*Task prompt*:
In the material below, how many lines include the string "DEFINITION"? Answer with the number and nothing else.

··········

-- ==== Sys2Proof/Machine/LinkEvents.lean ====
section
/-! DEFINITION. The commands of the link itself (R2 to R5, R12). -/

namespace Sys2Proof.Machine

/-- The request in the body of a well-framed frame (R1, R4). -/
def requestOf (body : List Byte) : Request := ⟨body.getD 0 0, body.getD 1 0, body.drop 2⟩

/-- The assembler returns to HUNT (R2). -/
def LinkState.hunt (k : LinkState) : LinkState := { k with assembler := .hunt, stall := none }

/-- A frame is discarded, and counted (R2, R3). -/
def LinkState.discard (k : LinkState) : LinkState := k.hunt.countError

/-- A request is offered to the inbound queue: it joins, is answered BUSY, or is dropped and counted (R4). -/
def LinkState.offerRequest (k : LinkState) (r : Request) : LinkState :=
  if k.inbound.length < Config.inboundPlaces then { k with inbound := k.inbound ++ [r] }
  else if k.replies.length < Config.replyPlaces then k.reply ((Answer.bare .busy).toReply r.kind r.tag)
  else k.countError

/-- The assembler goes on, with the stall time running afresh from this byte (R3). -/
def LinkState.assemble (k : LinkState) (a : Assembler) : LinkState :=
  { k with assembler := a, stall := some Config.stallMs }

/-- A byte arrives; `stop` is false when its stop bit is missing (R2). -/
def LinkState.receive (k : LinkState) (b : Byte) (stop : Bool) : LinkState :=
  match k.assembler with
  | .hunt => if stop && b == 0x5A then k.assemble .length else k
  | .length =>
    if stop && 2 ≤ b.toNat && b.toNat ≤ 250 then k.assemble (.body b.toNat []) else k.discard
  | .body len got =>
    if !stop then k.discard
    else if len ≤ got.length + 1 then k.assemble (.check len (got ++ [b]))
    else k.assemble (.body len (got ++ [b]))
  | .check len got =>
    if stop && byteSum (byte len :: got ++ [b]) == 0 then k.hunt.offerRequest (requestOf got)
    else k.discard

/-- LINK_BYTE_RECEIVED (R2, R4). -/
def execLinkByteReceived (l : Link) (b : Byte) (stop : Bool) (s : State) :
    Host.Outcome State Fault Refusal :=
  .next (s.setLink l ((s.link l).receive b stop))

/-- FRAME_STALL (R3): in HUNT there is no frame to discard. -/
def execFrameStall (l : Link) (s : State) : Host.Outcome State Fault Refusal :=
  .next (if (s.link l).assembler = .hunt then s else s.setLink l (s.link l).discard)

/-- UNKNOWN_KIND (R5): the kind is none of the 42. -/
def execUnknownKind (l : Link) (kind tag : Byte) (payload : List Byte) (s : State) :
    Host.Outcome State Fault Refusal :=
  .next
    (if (requestLength kind).isSome then s
      else s.request l kind tag payload fun t => t.refuse .unknownKind)

/-- The OK reply to a RESTART (R8, R195). -/
def OutFrame.isRestartReply : OutFrame → Bool
  | .reply r => r.kind == 0xBD && r.result == .ok
  | .report _ _ => false

/-- FRAME_SEND_END (R12): the line takes the next frame; the end of a RESTART's reply makes the restart due
(R8, assumption 10). -/
def execFrameSendEnd (l : Link) (s : State) : Host.Outcome State Fault Refusal :=
  .next
    (match (s.link l).sending with
      | none => s
      | some f =>
        { s.setLink l { s.link l with sending := none }.fillLine with
          restartDue := s.restartDue || (l == .control && f.isRestartReply) })

end Sys2Proof.Machine
end

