-- ==== Sys2Proof/Machine/Step.lean ====
section
/-! DEFINITION. One step: the command at the front of the queue, or a millisecond on an empty queue. -/

namespace Sys2Proof.Machine

/-- The command at the front of the queue is taken off it and has its effect; on an empty queue one
millisecond passes (assumption 2). -/
def step (s : State) : Host.Outcome State Fault Refusal :=
  match s.pending with
  | [] => .next s.tick
  | c :: rest => exec c { s with pending := rest }

/-- The state with the command that a word spells at the front of its queue; unchanged where the word
spells none. -/
def State.withFetchWord (s : State) (nbits w : Nat) : State :=
  match decodeTableWord nbits w with
  | some c => { s with pending := c :: s.pending }
  | none => s

end Sys2Proof.Machine
end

··········

*Response*:
2